-------- Supplied records --------
theorem releaseRow_kept {s0 : State} (s : State) (r : RowId) (h0 : Kept s0 s) : Kept s0 (releaseRow s r) := by
  unfold releaseRow
  try dsimp -iota only
  repeat' first
    | with_reducible assumption
    | with_reducible apply makeReady_kept
    | with_reducible apply joinReady_kept
    | with_reducible refine modRow_kept ?_ _ _ ?_
    | with_reducible apply kept_ite
    | (with_reducible apply kept_foldl; intro t x ht)
    | (with_reducible apply kept_foldl_snd; intro t x ht)
    | split
    | simp only [kept_mk]
    | (with_reducible refine kept_snd (by assumption) ?_)
    | (with_reducible refine kept_snd2 (by assumption) ?_)
    | dsimp -iota only
    | dsimp only
    | decide
    | (intro w hw; (try dsimp only); (repeat' split); all_goals first | with_reducible assumption | with_reducible exact rowOk_congr hw rfl rfl rfl rfl rfl rfl | (obtain ⟨h1, h2, h3, h4, h5⟩ := hw; refine ⟨?_, ?_, ?_, ?_, ?_⟩ <;> (try dsimp only) <;> first | with_reducible assumption | with_reducible exact even_mask _ | with_reducible exact even_256 _ | with_reducible exact flags_mask _ | with_reducible exact flags_or _ h5 | with_reducible exact .inl rfl | (simp; done)))
    | intro t l w ht
    | intro t l ht
    | intro t ht

theorem execGangRelease_kept {s0 : State} (part : Nat) (s : State) (h0 : Kept s0 s) : KeptO s0 (execGangRelease part s) := by
  unfold execGangRelease
  try dsimp -iota only
  repeat' first
    | with_reducible assumption
    | with_reducible apply modPart_kept
    | with_reducible apply releaseRow_kept
    | with_reducible apply keptO_next
    | with_reducible apply kept_ite
    | (with_reducible apply kept_foldl; intro t x ht)
    | (with_reducible apply kept_foldl_snd; intro t x ht)
    | split
    | simp only [kept_mk]
    | (with_reducible refine kept_snd (by assumption) ?_)
    | (with_reducible refine kept_snd2 (by assumption) ?_)
    | dsimp -iota only
    | dsimp only
    | decide
    | intro t l w ht
    | intro t l ht
    | intro t ht

theorem swapCore_kept {s0 : State} (s : State) (core : Nat) (h0 : Kept s0 s) : Kept s0 (swapCore s core) := by
  unfold swapCore
  dsimp only
  refine freeAcc_kept _ _ (modCore_kept ?_ _ _)
  exact exchange_kept h0 core _ _ _ _ _ rfl rfl rfl rfl

theorem swapBind_kept {s0 : State} (s : State) (cl : Nat) (h0 : Kept s0 s) : Kept s0 (swapBind s cl) := by
  unfold swapBind
  try dsimp -iota only
  repeat' first
    | with_reducible assumption
    | with_reducible apply modCl_kept
    | with_reducible apply kept_ite
    | (with_reducible apply kept_foldl; intro t x ht)
    | (with_reducible apply kept_foldl_snd; intro t x ht)
    | split
    | simp only [kept_mk]
    | (with_reducible refine kept_snd (by assumption) ?_)
    | (with_reducible refine kept_snd2 (by assumption) ?_)
    | dsimp -iota only
    | dsimp only
    | decide
    | intro t l w ht
    | intro t l ht
    | intro t ht

theorem parkCore_kept {s0 : State} (s : State) (core : Nat) (h0 : Kept s0 s) : Kept s0 (parkCore s core) := by
  unfold parkCore
  try dsimp -iota only
  repeat' first
    | with_reducible assumption
    | with_reducible apply modBank_kept
    | with_reducible apply haltUnits_kept
    | with_reducible apply kept_ite
    | (with_reducible apply kept_foldl; intro t x ht)
    | (with_reducible apply kept_foldl_snd; intro t x ht)
    | split
    | simp only [kept_mk]
    | (with_reducible refine kept_snd (by assumption) ?_)
    | (with_reducible refine kept_snd2 (by assumption) ?_)
    | dsimp -iota only
    | dsimp only
    | decide
    | intro t l w ht
    | intro t l ht
    | intro t ht

theorem rejoin_kept {s0 : State} (s : State) (cl : Nat) (h0 : Kept s0 s) : Kept s0 (rejoin s cl) := by
  unfold rejoin
  try dsimp -iota only
  repeat' first
    | with_reducible assumption
    | with_reducible apply joinReady_kept
    | with_reducible apply kept_ite
    | (with_reducible apply kept_foldl; intro t x ht)
    | (with_reducible apply kept_foldl_snd; intro t x ht)
    | split
    | simp only [kept_mk]
    | (with_reducible refine kept_snd (by assumption) ?_)
    | (with_reducible refine kept_snd2 (by assumption) ?_)
    | dsimp -iota only
    | dsimp only
    | decide
    | intro t l w ht
    | intro t l ht
    | intro t ht

theorem swapCluster_kept {s0 : State} (s : State) (cl : Nat) (h0 : Kept s0 s) : Kept s0 (swapCluster s cl) := by
  unfold swapCluster
  try dsimp -iota only
  repeat' first
    | with_reducible assumption
    | with_reducible apply parkCore_kept
    | with_reducible apply swapBind_kept
    | with_reducible apply swapCore_kept
    | with_reducible apply modPart_kept
    | with_reducible apply rejoin_kept
    | with_reducible apply kept_ite
    | (with_reducible apply kept_foldl; intro t x ht)
    | (with_reducible apply kept_foldl_snd; intro t x ht)
    | split
    | simp only [kept_mk]
    | (with_reducible refine kept_snd (by assumption) ?_)
    | (with_reducible refine kept_snd2 (by assumption) ?_)
    | dsimp -iota only
    | dsimp only
    | decide
    | intro t l w ht
    | intro t l ht
    | intro t ht

theorem execSwapExchange_kept {s0 : State} (part : Nat) (s : State) (h0 : Kept s0 s) : KeptO s0 (execSwapExchange part s) := by
  unfold execSwapExchange
  try dsimp -iota only
  repeat' first
    | with_reducible assumption
    | with_reducible apply modPart_kept
    | with_reducible apply swapCluster_kept
    | with_reducible apply keptO_next
    | with_reducible apply kept_ite
    | (with_reducible apply kept_foldl; intro t x ht)
    | (with_reducible apply kept_foldl_snd; intro t x ht)
    | split
    | simp only [kept_mk]
    | (with_reducible refine kept_snd (by assumption) ?_)
    | (with_reducible refine kept_snd2 (by assumption) ?_)
    | dsimp -iota only
    | dsimp only
    | decide
    | intro t l w ht
    | intro t l ht
    | intro t ht

theorem logNext_kept {s0 : State} (s : State) (part : Nat) (h0 : Kept s0 s) : Kept s0 ((logNext s part).getD s) := by
  unfold logNext
  dsimp only
  repeat' first
    | exact h0
    | exact fifoStep_kept _ _ h0
    | exact flightStep_kept _ _ h0
    | exact loadPerform_kept _ _ _ _ _ h0
    | exact atomicPerform_kept _ _ _ h0
    | exact arrivalStep_kept _ _ _ _ h0
    | exact deliverStep_kept _ _ _ h0
    | split

theorem execArrivalLog_kept {s0 : State} (part : Nat) (s : State) (h0 : Kept s0 s) : KeptO s0 (execArrivalLog part s) := by
  unfold execArrivalLog
  try dsimp -iota only
  repeat' first
    | with_reducible assumption
    | exact logNext_kept _ _ (by assumption)
    | with_reducible apply logNext_kept
    | with_reducible apply keptO_next
    | with_reducible apply kept_ite
    | (with_reducible apply kept_foldl; intro t x ht)
    | (with_reducible apply kept_foldl_snd; intro t x ht)
    | split
    | simp only [kept_mk]
    | (with_reducible refine kept_snd (by assumption) ?_)
    | (with_reducible refine kept_snd2 (by assumption) ?_)
    | dsimp -iota only
    | dsimp only
    | decide
    | intro t l w ht
    | intro t l ht
    | intro t ht

theorem replayReq_kept {s0 : State} (s : State) (q : Req) (p : Part) (h0 : Kept s0 s) : Kept s0 (replayReq s q p) := by
  unfold replayReq
  try dsimp -iota only
  repeat' first
    | with_reducible assumption
    | with_reducible apply load_kept
    | with_reducible apply loadDo_kept
    | with_reducible apply atomicDo_kept
    | with_reducible apply settle_kept
    | with_reducible apply modReq_kept
    | with_reducible apply kept_ite
    | (with_reducible apply kept_foldl; intro t x ht)
    | (with_reducible apply kept_foldl_snd; intro t x ht)
    | split
    | simp only [kept_mk]
    | (with_reducible refine kept_snd (by assumption) ?_)
    | (with_reducible refine kept_snd2 (by assumption) ?_)
    | dsimp -iota only
    | dsimp only
    | decide
    | intro t l w ht
    | intro t l ht
    | intro t ht

theorem replayRead_kept {s0 : State} (s : State) (id : Nat) (off : Nat) (h0 : Kept s0 s) : Kept s0 (replayRead s id off) := by
  unfold replayRead
  try dsimp -iota only
  repeat' first
    | with_reducible assumption
    | with_reducible apply copyRead_kept
    | with_reducible apply distStep_kept
    | with_reducible apply kept_ite
    | (with_reducible apply kept_foldl; intro t x ht)
    | (with_reducible apply kept_foldl_snd; intro t x ht)
    | split
    | simp only [kept_mk]
    | (with_reducible refine kept_snd (by assumption) ?_)
    | (with_reducible refine kept_snd2 (by assumption) ?_)
    | dsimp -iota only
    | dsimp only
    | decide
    | intro t l w ht
    | intro t l ht
    | intro t ht

theorem replayPacket_kept {s0 : State} (s : State) (n : Nat) (p : Packet) (h0 : Kept s0 s) : Kept s0 (replayPacket s n p) := by
  unfold replayPacket
  try dsimp -iota only
  repeat' first
    | with_reducible assumption
    | with_reducible apply orphanPacket_kept
    | with_reducible apply enterRunq_kept
    | with_reducible apply receivedPkt_kept
    | with_reducible apply modDie_kept
    | with_reducible apply kept_ite
    | (with_reducible apply kept_foldl; intro t x ht)
    | (with_reducible apply kept_foldl_snd; intro t x ht)
    | split
    | simp only [kept_mk]
    | (with_reducible refine kept_snd (by assumption) ?_)
    | (with_reducible refine kept_snd2 (by assumption) ?_)
    | dsimp -iota only
    | dsimp only
    | decide
    | intro t l w ht
    | intro t l ht
    | intro t ht

theorem replayAsk_kept {s0 : State} (s : State) (who : Asker) (p : Part) (amo : Option (Nat × Word × RMode)) (h0 : Kept s0 s) : Kept s0 (replayAsk s who p amo) := by
  unfold replayAsk
  try dsimp -iota only
  repeat' first
    | with_reducible assumption
    | with_reducible apply amo_kept
    | with_reducible apply atomicAt_kept
    | with_reducible apply readPart_kept
    | with_reducible apply keepAnswer_kept
    | with_reducible apply kept_ite
    | (with_reducible apply kept_foldl; intro t x ht)
    | (with_reducible apply kept_foldl_snd; intro t x ht)
    | split
    | simp only [kept_mk]
    | (with_reducible refine kept_snd (by assumption) ?_)
    | (with_reducible refine kept_snd2 (by assumption) ?_)
    | dsimp -iota only
    | dsimp only
    | decide
    | intro t l w ht
    | intro t l ht
    | intro t ht

theorem replay_kept {s0 : State} (s : State) (e : Logged) (h0 : Kept s0 s) : Kept s0 (replay s e).2 := by
  unfold replay
  try dsimp -iota only
  repeat' first
    | with_reducible assumption
    | with_reducible apply store_kept
    | with_reducible apply applyStore_kept
    | with_reducible apply replayReq_kept
    | with_reducible apply fillOwed_kept
    | with_reducible apply replayPacket_kept
    | with_reducible apply arriveBy_kept
    | with_reducible apply received_kept
    | with_reducible apply fillWords_kept
    | with_reducible apply ctlWrites_kept
    | with_reducible apply replayRead_kept
    | with_reducible apply amo_kept
    | with_reducible apply replayAsk_kept
    | with_reducible apply reply_kept
    | with_reducible apply replyDo_kept
    | with_reducible apply outDo_kept
    | with_reducible apply resolveCore_kept
    | with_reducible apply kept_ite
    | (with_reducible apply kept_foldl; intro t x ht)
    | (with_reducible apply kept_foldl_snd; intro t x ht)
    | split
    | simp only [kept_mk]
    | (with_reducible refine kept_snd (by assumption) ?_)
    | (with_reducible refine kept_snd2 (by assumption) ?_)
    | dsimp -iota only
    | dsimp only
    | decide
    | intro t l w ht
    | intro t l ht
    | intro t ht

theorem execLogReplay_kept {s0 : State} (part : Nat) (s : State) (h0 : Kept s0 s) : KeptO s0 (execLogReplay part s) := by
  unfold execLogReplay
  try dsimp -iota only
  repeat' first
    | with_reducible assumption
    | with_reducible apply replay_kept
    | with_reducible apply modPart_kept
    | with_reducible apply keptO_next
    | with_reducible apply kept_ite
    | (with_reducible apply kept_foldl; intro t x ht)
    | (with_reducible apply kept_foldl_snd; intro t x ht)
    | split
    | simp only [kept_mk]
    | (with_reducible refine kept_snd (by assumption) ?_)
    | (with_reducible refine kept_snd2 (by assumption) ?_)
    | dsimp -iota only
    | dsimp only
    | decide
    | intro t l w ht
    | intro t l ht
    | intro t ht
--------
## Your goal
Using the material above, gather every line that includes "execLogReplay".

## Your response
theorem execLogReplay_kept {s0 : State} (part : Nat) (s : State) (h0 : Kept s0 s) : KeptO s0 (execLogReplay part s) := by
  unfold execLogReplay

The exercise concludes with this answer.